The numerical value B seems to represent the gender difference significantly. (Data is different each time it is generated) Regarding types, it may be difficult to classify just by looking at this data. In this way, boxplot can be used to express the variation of two types of category data in an easy-to-understand manner.
Deform the DataFrame using the melt function of pandas.
melt.py
data_batch = pd.melt(data, id_vars = ['types', 'sex'], value_vars = data.columns[:-2].tolist())
print data_batch[:10]
By doing this, you can "Unpivot" the DataFrame. Here is the execution result.
types sex variable value
0 1 0 A 2.131411
1 2 0 A -0.046614
2 1 1 A 0.136387
3 1 1 A -3.515190
4 1 1 A -2.099287
5 0 0 A -0.536360
6 2 1 A 0.281726
7 1 0 A 2.202351
8 0 1 A -0.825666
9 2 1 A -1.602873
The column name of the numerical data is variable, and the numerical value is value.
Visualize the prepared "Unpivot" data using violinplot.
violinplot.py
data_batch_A = data_batch[data_batch.variable=='A']
sns.violinplot(x = 'types', y = 'value', hue = 'sex', data = data_batch_A, split=True)
sns.despine(offset=10, trim=True)
The plot looks like the left and right objects are emphasized. In boxplot, I looked at the median and quartile, so I felt that the whole was a normal distribution. On the other hand, since violin plot visualizes the cumulative value itself, it is possible to observe multiple peaks (multimodal) in each type of data. Similarly, visualize the numerical data of B.
As with boxplot, you can see that the distribution of the numerical value B is clearly divided for each sex.
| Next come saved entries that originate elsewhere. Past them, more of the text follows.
-- ==== Sys2Proof/Tests/Slice0.lean ====
section
/-! SUPPORT. Tests: the checks of well-formedness, single steps on small states, and for each claim states and operands that meet the
hypotheses of its clauses. Expected values are the spec's own. -/
set_option Elab.async false

namespace Sys2Proof.Tests

open Machine

/-! ### Each check of `Instr.wf` refuses an ill-formed command, and admits one on its edge -/

theorem test_wf_bus_len : busLen 0 = false ∧ busLen 4097 = false ∧ busLen 1 = true ∧ busLen 4096 = true := by decide
theorem test_wf_amo_form : amoForm .add 4 0 = false ∧ amoForm .cas 4 8 = false ∧ amoForm .cas 4 16 = true := by decide
theorem test_wf_td_available : Instr.wf (.tdAvailable 0 []) = false := by decide
theorem test_wf_mctp_packet : Instr.wf (.mctpPacket .smbus 1 0) = false ∧ Instr.wf (.mctpPacket .smbus 1 1) = true := by decide
theorem test_wf_mctp_discard : Instr.wf (.mctpDiscard .i3c 9 0) = false := by decide
theorem test_wf_request_update : Instr.wf (.requestUpdate 31) = false ∧ Instr.wf (.requestUpdate 32) = true := by decide
theorem test_wf_firmware_data : Instr.wf (.firmwareData [] true true) = false := by decide
theorem test_wf_challenge : Instr.wf (.challenge 0 [1]) = false := by decide
theorem test_wf_get_measurements : Instr.wf (.getMeasurements 1 []) = false := by decide
theorem test_wf_arb_window (u : ArbUnit) : Instr.wf (.arbWindow u [0]) = false := rfl
theorem test_wf_atom : Instr.wf (.atom .add 4 3 ⟨0, {}⟩ 0) = false ∧ Instr.wf (.atom .add 8 3 ⟨0, {}⟩ 0) = true := by decide
theorem test_wf_host_fetch (f : FetchForm) : Instr.wf (.hostFetch 0 1 f) = false := rfl
theorem test_wf_bar0 : Instr.wf (.bar0Access false 0 8 [some 0]) = false ∧ Instr.wf (.bar0Access true 0 8 [some 0]) = false := by decide
theorem test_wf_host_amo (a : PageAttr) : Instr.wf (.hostAmo 0 .add 0 4 a false false 0 0) = false := rfl
theorem test_wf_fence_s : Instr.wf (.fenceS 0 0) = false ∧ Instr.wf (.fenceS 0 0x0B) = true := by decide
theorem test_wf_load_aq (a : PageAttr) : Instr.wf (.loadAq 0 0x03 0 a) = false := rfl
theorem test_wf_store_rl (a : PageAttr) : Instr.wf (.storeRl 0 0x23 0 a 0) = false := rfl
theorem test_wf_dbell (e : TlaezEnv) : Instr.wf (.dbell 0 0x0F e ⟨0, .pma⟩ 0) = false := rfl
theorem test_wf_cadrd (e : TlaezEnv) : Instr.wf (.cadrd 0 0x0F e) = false := rfl
theorem test_wf_inbound_read : Instr.wf (.inboundMemRead 0 0 0 0) = false ∧ Instr.wf (.inboundMemRead 0 0 4096 0) = true := by decide
theorem test_wf_inbound_write : Instr.wf (.inboundMemWrite 0 0 [] ⟨0, false, false⟩) = false := by decide
theorem test_wf_inbound_atomic (op : PcieAtomic) : Instr.wf (.inboundAtomicop 0 op 0 1 0 0 0) = false := by cases op <;> decide
theorem test_wf_bar2 : Instr.wf (.bar2Access 0xFFFFFFFFF (.read 2)) = false ∧ Instr.wf (.bar2Access 0xFFFFFFFFF (.read 1)) = true := by decide
theorem test_wf_tdi_train : Instr.wf (.tdiTrainDone 0 0 0 [(true, 1, 2), (true, 1, 2)]) = false := by decide
theorem test_wf_margin : Instr.wf (.marginWindow 0 [(false, 0, 32), (false, 0, 32)]) = false := by decide
theorem test_wf_dl_up : Instr.wf (.dlUp 0 0 0 false false) = false ∧ Instr.wf (.dlUp 0 7 0 false false) = false ∧
    Instr.wf (.dlUp 0 6 4 true true) = true := by decide

/-! ### The frame of a step -/

/-- On an empty queue one nanosecond passes. -/
theorem test_idle_step : ∃ t, step State.reset = .next t ∧ t.boot.uptimeNs = 1 := ⟨_, rfl, by decide⟩

/-- The front command runs and leaves the queue. -/
theorem test_front_command : ∃ t, step { State.reset with pending := [.alertResponse, .stage2] } = .next t ∧ t.pending = [.stage2] :=
  ⟨_, rfl, by decide⟩

/-- No word spells a command. -/
theorem test_no_word : State.reset.withFetchWord 32 0x0B = State.reset := rfl

/-! ### States in which commands act: what every witness starts from -/

theorem test_assay_up : State.reset.assayUp := ⟨rfl, rfl⟩
theorem test_dies_up : State.reset.diesUp := ⟨⟨rfl, rfl⟩, rfl, by decide⟩

/-- P0 is enabled, the SET_OWNER and POWER_OWNER, and holds every slot. -/
def wit : State :=
  { State.reset with set := { State.reset.set with cfg :=
      { parts := [{ en := true, setOwner := true, slotMask := 0x3FF, slcWays := 0xFFFF, contexts := 256, lanes := 64, syncBlocks := 64 }]
        groups := List.replicate 48 (some 0), clusters := List.replicate 12 (some 0), stackOwner := List.replicate 12 (some 0)
        clusterWays := List.replicate 12 {}, tdWays := List.replicate 4 {}, ports := List.replicate 4 {} } } }

theorem wit_up : wit.diesUp := ⟨⟨rfl, rfl⟩, rfl, by decide⟩
theorem wit_owner : wit.holdsAssay 0 := ⟨by decide, by decide⟩

/-- A pair with a known second part. -/
theorem ex_of_snd {α β : Type} {x : α × β} {b : β} (h : x.2 = b) : ∃ u, x = (u, b) := ⟨x.1, by rw [← h]⟩

/-! ### QueueIsServedInOrder -/

theorem test_queue_witness : (∃ t, exec .watchdogExpiry State.reset = .next t) ∧
    ∃ t, step { State.reset with pending := [.watchdogExpiry] } = .next t := ⟨⟨_, rfl⟩, _, rfl⟩

/-! ### MemoryFormIsKept -/

theorem test_memory_form_witness : State.reset.memWf ∧ ∃ t, step State.reset = .next t := ⟨rfl, _, rfl⟩

/-! ### FloorAndMaskNeverFall -/

theorem test_floor_witness : Instr.restoresStore .watchdogExpiry = false ∧ ∃ t, exec .watchdogExpiry State.reset = .next t := ⟨rfl, _, rfl⟩

/-! ### PowerAndFatalErrorsComplete -/

theorem test_power_witnesses :
    ({ State.reset with boot := { State.reset.boot with pwrGood := false } } : State).boot.pwrGood = false ∧ State.reset.boot.pwrGood = true ∧
    State.reset.assayUp ∧ State.reset.diesUp ∧ (∃ s : State, s.diesUp ∧ s.boot.rootSel.toNat = (0 : Fin 4).val) ∧
    (∃ s : State, s.boot.fatal = some 2 ∧ s.boot.cycleWait = some 5000000000) ∧ ∃ s : State, s.assayUp ∧ s.alert = true :=
  ⟨rfl, rfl, test_assay_up, test_dies_up,
    ⟨{ State.reset with boot := { State.reset.boot with rootSel := 0 } }, ⟨⟨rfl, rfl⟩, rfl, by decide⟩, rfl⟩,
    ⟨{ State.reset with boot := { State.reset.boot with fatal := some 2, cycleWait := some 5000000000 } }, rfl, rfl⟩,
    ⟨{ State.reset with boot := { State.reset.boot with stageAlert := true } }, ⟨rfl, rfl⟩, by decide⟩⟩

/-- An expired watchdog is fatal with code 2, and the tray's power is asked for anew (R51). -/
theorem test_watchdog_is_fatal : ∃ t, exec .watchdogExpiry State.reset = .next t ∧ t.boot.fatal = some 2 ∧ t.boot.trayPwrReqN = false :=
  ⟨_, rfl, rfl, rfl⟩

/-! ### StartStagesComplete -/

/-- P0 is starting, at stage `g`, `ns` after the start. -/
def startWit (g : Stage) (ns : Nat) (p : Part) : State :=
  { wit with boot := { wit.boot with stage := g, startNs := ns, tdBringup := 1 }, parts := [(0, p)], tdi := [(0, { st := .active })] }

theorem test_stage_witnesses :
    (wit.boot.stage = .before ∧ wit.pm.cutAll = false ∧ wit.job .pkg = none) ∧
    ((startWit .s0 20000000 {}).boot.stage = .s0 ∧ (startWit .s0 20000000 {}).boot.recovery = false ∧
      (startWit .s0 20000000 {}).job .pkg = none ∧ 20000000 ≤ (startWit .s0 20000000 {}).boot.startNs ∧
      (startWit .s0 20000000 {}).cad.refValid = false) ∧
    ((startWit .s1 20000000 {}).diesUp ∧ (startWit .s1 20000000 {}).boot.stage = .s1 ∧ (startWit .s1 20000000 {}).autoExecute = true) :=
  ⟨⟨rfl, rfl, rfl⟩, ⟨rfl, rfl, rfl, by decide, rfl⟩, ⟨⟨rfl, rfl⟩, rfl, by decide⟩, rfl, by decide⟩

theorem test_bring_up_witnesses :
    ((startWit .s1 0 {}).stage1 = true ∧ (startWit .s1 0 {}).linkUp (0 : Fin 4) = true ∧ (startWit .s1 0 {}).boot.tdBringup.getLsbD 0 = true ∧
      (startWit .s1 0 {}).deadDies.contains (0 : Fin 4).val = false ∧ (startWit .s1 0 {}).pm.cut.contains (0 : Fin 4).val = false) ∧
    ((startWit .s1 0 { state := .starting }).pstate 0 = .starting ∧ (startWit .s1 0 { state := .starting }).clustersOf 0 ≠ [] ∧
      (Tab.get (startWit .s1 0 { state := .starting }).parts 0 {}).released = false ∧ (startWit .s1 0 { state := .starting }).hdDead = false) ∧
    ((Tab.get (startWit .s1 0 { state := .starting, released := true }).parts 0 {}).released = true ∧
      ∃ s : State, s.diesUp ∧ s.pstate 0 = .starting ∧ (Tab.get s.parts 0 {}).released = true ∧ ∀ g ∈ s.groupsOf 0, (s.group g).avail = true) :=
  ⟨⟨by decide, by decide, by decide, rfl, rfl⟩, ⟨by decide, by decide, rfl, rfl⟩, rfl,
    { startWit .s1 0 { state := .starting, released := true } with groups := (List.range 48).map (fun g => (g, { avail := true })) },
    ⟨⟨rfl, rfl⟩, rfl, by decide⟩, by decide, rfl, by decide +kernel⟩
Regarding the type, isn't it impossible to classify by looking at the shape of the distribution? I feel that.
I introduced boxplot and violinplot. Boxplot may be useful if you want to focus on the quartile and median, and violinplot if you want to see the shape and multimodality of the distribution. Either way, it is convenient for visualizing the data when viewed as an independent variable without considering the correlation between the data.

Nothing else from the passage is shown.